**Work order:**
Print the listing below from its opening line through the line holding "s.channels := rfl", both ends included.
[Opening Record excerpts section]
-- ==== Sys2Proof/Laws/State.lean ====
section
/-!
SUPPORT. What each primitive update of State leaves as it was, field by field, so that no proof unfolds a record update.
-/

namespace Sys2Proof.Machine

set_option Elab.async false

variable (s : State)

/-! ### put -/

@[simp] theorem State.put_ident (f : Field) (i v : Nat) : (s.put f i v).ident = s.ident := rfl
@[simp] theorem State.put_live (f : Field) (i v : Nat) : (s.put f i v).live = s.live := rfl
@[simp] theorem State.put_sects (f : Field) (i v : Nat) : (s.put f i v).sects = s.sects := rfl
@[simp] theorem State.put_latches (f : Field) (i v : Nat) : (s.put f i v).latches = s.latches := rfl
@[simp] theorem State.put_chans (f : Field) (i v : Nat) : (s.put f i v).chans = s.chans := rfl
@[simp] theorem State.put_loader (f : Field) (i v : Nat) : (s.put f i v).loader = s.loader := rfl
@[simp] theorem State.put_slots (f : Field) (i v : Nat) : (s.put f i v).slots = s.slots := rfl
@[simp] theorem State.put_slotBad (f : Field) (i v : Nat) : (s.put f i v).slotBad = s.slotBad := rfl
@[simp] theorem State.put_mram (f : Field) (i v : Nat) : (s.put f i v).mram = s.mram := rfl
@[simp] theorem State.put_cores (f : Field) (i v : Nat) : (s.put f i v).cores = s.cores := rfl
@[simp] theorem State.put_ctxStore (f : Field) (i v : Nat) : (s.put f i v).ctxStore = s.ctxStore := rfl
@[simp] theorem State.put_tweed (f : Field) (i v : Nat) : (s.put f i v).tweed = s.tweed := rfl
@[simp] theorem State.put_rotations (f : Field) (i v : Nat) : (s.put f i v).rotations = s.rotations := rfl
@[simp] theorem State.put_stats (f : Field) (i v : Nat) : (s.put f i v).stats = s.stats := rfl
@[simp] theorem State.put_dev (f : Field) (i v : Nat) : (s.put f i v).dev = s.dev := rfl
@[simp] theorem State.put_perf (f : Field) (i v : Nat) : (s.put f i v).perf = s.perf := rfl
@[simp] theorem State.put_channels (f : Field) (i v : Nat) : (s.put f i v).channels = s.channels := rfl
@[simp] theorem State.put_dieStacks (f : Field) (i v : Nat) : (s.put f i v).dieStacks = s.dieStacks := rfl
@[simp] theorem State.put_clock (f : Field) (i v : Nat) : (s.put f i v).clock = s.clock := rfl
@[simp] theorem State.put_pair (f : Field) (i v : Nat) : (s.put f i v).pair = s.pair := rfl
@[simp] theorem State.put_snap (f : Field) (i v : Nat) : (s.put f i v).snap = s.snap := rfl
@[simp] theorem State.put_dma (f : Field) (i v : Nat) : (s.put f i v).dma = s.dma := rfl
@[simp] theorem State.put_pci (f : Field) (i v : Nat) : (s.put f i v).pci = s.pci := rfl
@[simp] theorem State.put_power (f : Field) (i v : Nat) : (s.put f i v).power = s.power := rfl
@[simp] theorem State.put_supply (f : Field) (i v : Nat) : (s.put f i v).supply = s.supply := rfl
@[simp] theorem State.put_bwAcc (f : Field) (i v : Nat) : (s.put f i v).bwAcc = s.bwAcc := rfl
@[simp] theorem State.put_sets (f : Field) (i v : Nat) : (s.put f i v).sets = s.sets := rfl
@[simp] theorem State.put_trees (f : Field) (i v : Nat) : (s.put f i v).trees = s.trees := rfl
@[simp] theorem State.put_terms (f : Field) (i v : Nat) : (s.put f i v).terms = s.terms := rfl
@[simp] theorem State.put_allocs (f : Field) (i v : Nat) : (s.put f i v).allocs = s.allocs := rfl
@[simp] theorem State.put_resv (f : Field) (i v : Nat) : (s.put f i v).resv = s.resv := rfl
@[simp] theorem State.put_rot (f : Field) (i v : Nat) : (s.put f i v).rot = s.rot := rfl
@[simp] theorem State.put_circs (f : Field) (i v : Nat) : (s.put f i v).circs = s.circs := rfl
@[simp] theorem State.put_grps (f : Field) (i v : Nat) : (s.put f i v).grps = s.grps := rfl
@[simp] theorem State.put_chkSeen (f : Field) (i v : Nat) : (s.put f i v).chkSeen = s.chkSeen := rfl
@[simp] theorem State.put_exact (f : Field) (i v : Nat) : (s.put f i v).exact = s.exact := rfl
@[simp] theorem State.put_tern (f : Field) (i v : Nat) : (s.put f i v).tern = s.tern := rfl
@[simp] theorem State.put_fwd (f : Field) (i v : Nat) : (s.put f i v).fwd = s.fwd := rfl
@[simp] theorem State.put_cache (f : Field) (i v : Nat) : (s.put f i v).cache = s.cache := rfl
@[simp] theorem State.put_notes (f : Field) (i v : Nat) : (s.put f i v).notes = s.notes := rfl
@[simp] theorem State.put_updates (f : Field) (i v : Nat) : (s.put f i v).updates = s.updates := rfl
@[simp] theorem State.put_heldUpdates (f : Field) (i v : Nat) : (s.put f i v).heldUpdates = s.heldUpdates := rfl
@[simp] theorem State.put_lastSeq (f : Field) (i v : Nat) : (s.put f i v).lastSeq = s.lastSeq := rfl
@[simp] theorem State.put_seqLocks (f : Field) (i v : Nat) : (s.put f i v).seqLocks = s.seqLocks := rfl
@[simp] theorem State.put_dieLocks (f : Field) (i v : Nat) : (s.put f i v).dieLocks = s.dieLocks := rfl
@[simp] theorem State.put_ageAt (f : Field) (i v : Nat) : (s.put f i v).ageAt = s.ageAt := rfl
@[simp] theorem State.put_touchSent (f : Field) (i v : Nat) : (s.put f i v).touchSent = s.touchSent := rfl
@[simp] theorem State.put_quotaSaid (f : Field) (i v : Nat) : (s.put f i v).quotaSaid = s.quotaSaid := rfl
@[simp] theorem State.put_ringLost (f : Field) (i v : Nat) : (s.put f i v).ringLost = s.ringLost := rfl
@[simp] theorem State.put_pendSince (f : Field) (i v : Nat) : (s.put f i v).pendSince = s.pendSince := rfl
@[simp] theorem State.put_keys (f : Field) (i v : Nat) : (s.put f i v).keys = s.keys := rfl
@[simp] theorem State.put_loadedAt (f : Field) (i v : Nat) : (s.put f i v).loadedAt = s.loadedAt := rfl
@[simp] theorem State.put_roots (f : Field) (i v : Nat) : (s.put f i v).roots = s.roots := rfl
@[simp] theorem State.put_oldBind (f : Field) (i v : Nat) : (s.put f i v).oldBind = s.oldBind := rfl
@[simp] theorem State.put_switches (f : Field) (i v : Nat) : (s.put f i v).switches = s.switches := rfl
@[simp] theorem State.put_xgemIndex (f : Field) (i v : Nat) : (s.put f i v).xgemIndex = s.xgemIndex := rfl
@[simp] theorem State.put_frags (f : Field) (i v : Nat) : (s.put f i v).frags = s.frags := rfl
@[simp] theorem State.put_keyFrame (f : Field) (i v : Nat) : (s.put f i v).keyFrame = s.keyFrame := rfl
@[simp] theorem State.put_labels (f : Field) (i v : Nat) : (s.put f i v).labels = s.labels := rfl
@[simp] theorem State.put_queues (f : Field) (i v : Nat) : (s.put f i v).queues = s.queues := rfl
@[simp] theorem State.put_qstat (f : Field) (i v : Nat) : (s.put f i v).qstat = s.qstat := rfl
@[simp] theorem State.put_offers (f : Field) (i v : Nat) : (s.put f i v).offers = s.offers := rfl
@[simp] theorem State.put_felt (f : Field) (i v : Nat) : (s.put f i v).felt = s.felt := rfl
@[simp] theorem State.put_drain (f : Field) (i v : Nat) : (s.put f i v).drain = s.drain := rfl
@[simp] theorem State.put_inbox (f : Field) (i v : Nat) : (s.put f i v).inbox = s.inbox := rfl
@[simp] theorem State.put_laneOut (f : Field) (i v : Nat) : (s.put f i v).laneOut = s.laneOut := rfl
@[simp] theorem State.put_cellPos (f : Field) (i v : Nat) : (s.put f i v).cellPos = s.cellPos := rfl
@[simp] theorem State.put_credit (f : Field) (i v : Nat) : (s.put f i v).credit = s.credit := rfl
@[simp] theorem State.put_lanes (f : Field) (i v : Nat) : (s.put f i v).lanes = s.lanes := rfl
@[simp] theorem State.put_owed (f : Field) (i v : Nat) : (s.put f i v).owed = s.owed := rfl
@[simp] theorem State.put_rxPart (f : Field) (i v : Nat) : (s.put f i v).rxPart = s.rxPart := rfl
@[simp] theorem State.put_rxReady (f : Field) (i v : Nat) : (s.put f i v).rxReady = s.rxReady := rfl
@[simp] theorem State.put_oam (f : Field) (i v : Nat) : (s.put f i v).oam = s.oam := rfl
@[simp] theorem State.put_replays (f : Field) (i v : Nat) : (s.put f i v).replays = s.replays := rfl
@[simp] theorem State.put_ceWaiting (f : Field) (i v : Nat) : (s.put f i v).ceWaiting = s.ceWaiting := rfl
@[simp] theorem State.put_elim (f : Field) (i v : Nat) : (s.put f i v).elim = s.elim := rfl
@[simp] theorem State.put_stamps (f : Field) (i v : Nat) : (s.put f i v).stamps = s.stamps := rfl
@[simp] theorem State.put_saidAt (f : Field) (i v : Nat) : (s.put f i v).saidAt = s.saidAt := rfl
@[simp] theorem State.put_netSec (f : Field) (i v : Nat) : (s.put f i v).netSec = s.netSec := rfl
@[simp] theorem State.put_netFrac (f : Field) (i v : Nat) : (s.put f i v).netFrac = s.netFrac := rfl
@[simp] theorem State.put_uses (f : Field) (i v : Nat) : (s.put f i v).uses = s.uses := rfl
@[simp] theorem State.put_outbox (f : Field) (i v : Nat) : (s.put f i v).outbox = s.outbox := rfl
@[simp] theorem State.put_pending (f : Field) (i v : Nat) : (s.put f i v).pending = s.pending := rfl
[Closing Record excerpts section]
**Result of this exercise:**
-- ==== Sys2Proof/Laws/State.lean ====
section
/-!
SUPPORT. What each primitive update of State leaves as it was, field by field, so that no proof unfolds a record update.
-/

namespace Sys2Proof.Machine

set_option Elab.async false

variable (s : State)

/-! ### put -/

@[simp] theorem State.put_ident (f : Field) (i v : Nat) : (s.put f i v).ident = s.ident := rfl
@[simp] theorem State.put_live (f : Field) (i v : Nat) : (s.put f i v).live = s.live := rfl
@[simp] theorem State.put_sects (f : Field) (i v : Nat) : (s.put f i v).sects = s.sects := rfl
@[simp] theorem State.put_latches (f : Field) (i v : Nat) : (s.put f i v).latches = s.latches := rfl
@[simp] theorem State.put_chans (f : Field) (i v : Nat) : (s.put f i v).chans = s.chans := rfl
@[simp] theorem State.put_loader (f : Field) (i v : Nat) : (s.put f i v).loader = s.loader := rfl
@[simp] theorem State.put_slots (f : Field) (i v : Nat) : (s.put f i v).slots = s.slots := rfl
@[simp] theorem State.put_slotBad (f : Field) (i v : Nat) : (s.put f i v).slotBad = s.slotBad := rfl
@[simp] theorem State.put_mram (f : Field) (i v : Nat) : (s.put f i v).mram = s.mram := rfl
@[simp] theorem State.put_cores (f : Field) (i v : Nat) : (s.put f i v).cores = s.cores := rfl
@[simp] theorem State.put_ctxStore (f : Field) (i v : Nat) : (s.put f i v).ctxStore = s.ctxStore := rfl
@[simp] theorem State.put_tweed (f : Field) (i v : Nat) : (s.put f i v).tweed = s.tweed := rfl
@[simp] theorem State.put_rotations (f : Field) (i v : Nat) : (s.put f i v).rotations = s.rotations := rfl
@[simp] theorem State.put_stats (f : Field) (i v : Nat) : (s.put f i v).stats = s.stats := rfl
@[simp] theorem State.put_dev (f : Field) (i v : Nat) : (s.put f i v).dev = s.dev := rfl
@[simp] theorem State.put_perf (f : Field) (i v : Nat) : (s.put f i v).perf = s.perf := rfl
@[simp] theorem State.put_channels (f : Field) (i v : Nat) : (s.put f i v).channels = s.channels := rfl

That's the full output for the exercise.